Ultimately, the Advocate General proposed that the Court should find that the action of the GL operator falls within the exclusive right of authors to authorise or prohibit  communication to the public unless the tenants establish their principal or secondary residence in the flats.

The judgment to be handed down in case C-135/23 is likely to round off the principle of technological neutrality as applied by the CJEU in the interpretation of copyright law. The Advocate General's opinion undoubtedly contains a thorough analysis of the problem raised in the request for a preliminary ruling, including from the point of view of fair treatment of users, and can provide an excellent basis for the Court's decision.

Author: Jacek Piasta

Footnotes

[1] Directive 2001/29/EC of the European Parliament and of the Council of 22 May 2001 on the harmonisation of certain aspects of copyright and related rights in the information society ( OJ L 2001, No. 167, p. 10 as amended).

[2] Mere supply does not constitute a communication to the public within the meaning of art. 3 of Directive 2001/29; cf. recital 27 of Directive 2001/29; CJ judgment of 20.04.2023 in case Blue Air Aviation, C-775/21, C-826/21; ECLI:EU:C:2023:307).

[3] The terrestrial TV signal was available in the area where the building was located.

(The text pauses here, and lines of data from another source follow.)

-- ==== Sys2Proof/Safety.lean ====
section
/-! DEFINITION. What counts as a final run, the invariants of controller and fault record, the meaning of the prekey
window, and which states no host can tell apart. -/

namespace Sys2Proof.Machine

/-- A run is final: the core is IDLE, FAULTS is empty, the host program is at its end (70_reset_and_hazards.md R292). -/
def State.final (s : State) : Bool := decide (s.phase = .idle) && decide (s.faults = []) && decide (s.host = [])

/-- The bank an encryption round of number `r` reads: A when `r` is even (44_round_network.md R204). -/
def encryptBank (r : Nat) : Bank := if r % 2 = 0 then .a else .b

/-- The bank a decryption round of number `r` reads: A when `r` is odd (44_round_network.md R204). -/
def decryptBank (r : Nat) : Bank := if r % 2 = 1 then .a else .b

/-- What the controller's fields are in each phase (10_state.md R36; 43_key_schedule.md R179, R180, R185;
44_round_network.md R204, R207, R215). -/
abbrev State.PhaseInv (s : State) : Prop :=
  match s.phase with
  | .idle => True
  | .ksStep => s.status.keyValid = false ∧ s.opc = 0x1#4 ∧ s.stepIdx.val ≤ 131
  | .ksSbox => s.status.keyValid = false ∧ s.opc = 0x1#4 ∧ s.stepIdx.val % 4 = 0 ∧ 4 ≤ s.stepIdx.val
  | .encMix => s.status.keyValid = true ∧ s.opc = 0x2#4 ∧ s.rnd.val ≤ 31 ∧ s.act = encryptBank s.rnd.val
  | .encSbox => s.status.keyValid = true ∧ s.opc = 0x2#4 ∧ s.rnd.val ≤ 31 ∧ s.act = encryptBank s.rnd.val
  | .encLt => s.status.keyValid = true ∧ s.opc = 0x2#4 ∧ s.rnd.val ≤ 30 ∧ s.act = (encryptBank s.rnd.val).other
  | .encFinal => s.status.keyValid = true ∧ s.opc = 0x2#4 ∧ s.rnd.val = 31 ∧ s.act = .a
  | .decMix32 => s.status.keyValid = true ∧ s.opc = 0x3#4 ∧ s.rnd.val = 31 ∧ s.act = .a
  | .decIlt => s.status.keyValid = true ∧ s.opc = 0x3#4 ∧ s.rnd.val ≤ 30 ∧ s.act = decryptBank s.rnd.val
  | .decIsbox => s.status.keyValid = true ∧ s.opc = 0x3#4 ∧ s.rnd.val ≤ 31 ∧ s.act = decryptBank s.rnd.val
  | .decMix => s.status.keyValid = true ∧ s.opc = 0x3#4 ∧ s.rnd.val ≤ 31 ∧ s.act = (decryptBank s.rnd.val).other

/-- BUSY = 1 exactly outside IDLE (44_round_network.md R219), the phase's own facts, a fault record without repeats
(10_state.md R38), and the host's variables in canonical form. -/
structure State.Inv (s : State) : Prop where
  busy : s.status.busy = true ↔ s.phase ≠ .idle
  phase : s.PhaseInv
  faults : s.faults.Nodup
  vars : HostVars.wf s.vars = true

/-- The prekey window of a padded key `w`: `PW[m] = prekey[STEP + m]` (43_key_schedule.md R178), and the round keys of the
groups already written (R180). -/
def State.Window (s : State) (w : Vector Word 8) : Prop :=
  (∀ m : Fin 8, s.pw.get m = (prekeys w 132).getD (s.stepIdx.val + m.val) 0#32) ∧
    ∀ k : Fin 33, k.val < (if s.phase = .ksSbox then s.group.val else s.stepIdx.val / 4) → s.rk.get k = roundKey w k

/-- Two states that agree on everything a rule lets be observed: what reset leaves unspecified, and what a later command
overwrites before it reads it, may differ (93_implementation_defined.md U1-U5). -/
structure State.Alike (s t : State) : Prop where
  status : s.status = t.status
  keyLen : s.keyLen = t.keyLen
  phase : s.phase = t.phase
  faults : s.faults = t.faults
  keyW : s.keyW = t.keyW
  dinW : s.dinW = t.dinW
  host : s.host = t.host
  vars : s.vars = t.vars
  key : ∀ i, s.keyW.get i = true → s.key.get i = t.key.get i
  din : ∀ i, s.dinW.get i = true → s.din.get i = t.din.get i
  dout : s.status.doutValid = true → s.dout = t.dout
  rk : s.status.keyValid = true → s.rk = t.rk
  schedule : s.phase = .ksStep ∨ s.phase = .ksSbox →
    s.pw = t.pw ∧ s.stepIdx = t.stepIdx ∧
      ∀ k : Fin 33, k.val < (if s.phase = .ksSbox then s.group.val else s.stepIdx.val / 4) → s.rk.get k = t.rk.get k
  network : s.phase ≠ .idle → s.phase ≠ .ksStep → s.phase ≠ .ksSbox →
    s.rnd = t.rnd ∧ s.act = t.act ∧ s.active = t.active

end Sys2Proof.Machine
end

[4] Judgment of the CJ of 02.04.2020 in case C-753/18 (ECLI:EU:C:2020:268). The Advocate General also referred to other judgments of the CJEU, in which individual actions were considered to be the mere provision of equipment, e.g. the installation on board of means of transport of sound equipment and software to enable the dissemination of background music (CJEU judgment of 20.04.2023 in case Blue Air Aviation, C-775/21, C-826/21; ECLI:EU:C:2023:307).

[5] Judgment of the CJ of 07.12.2006 in case C-306/05, ECLI:EU:C:2006:764.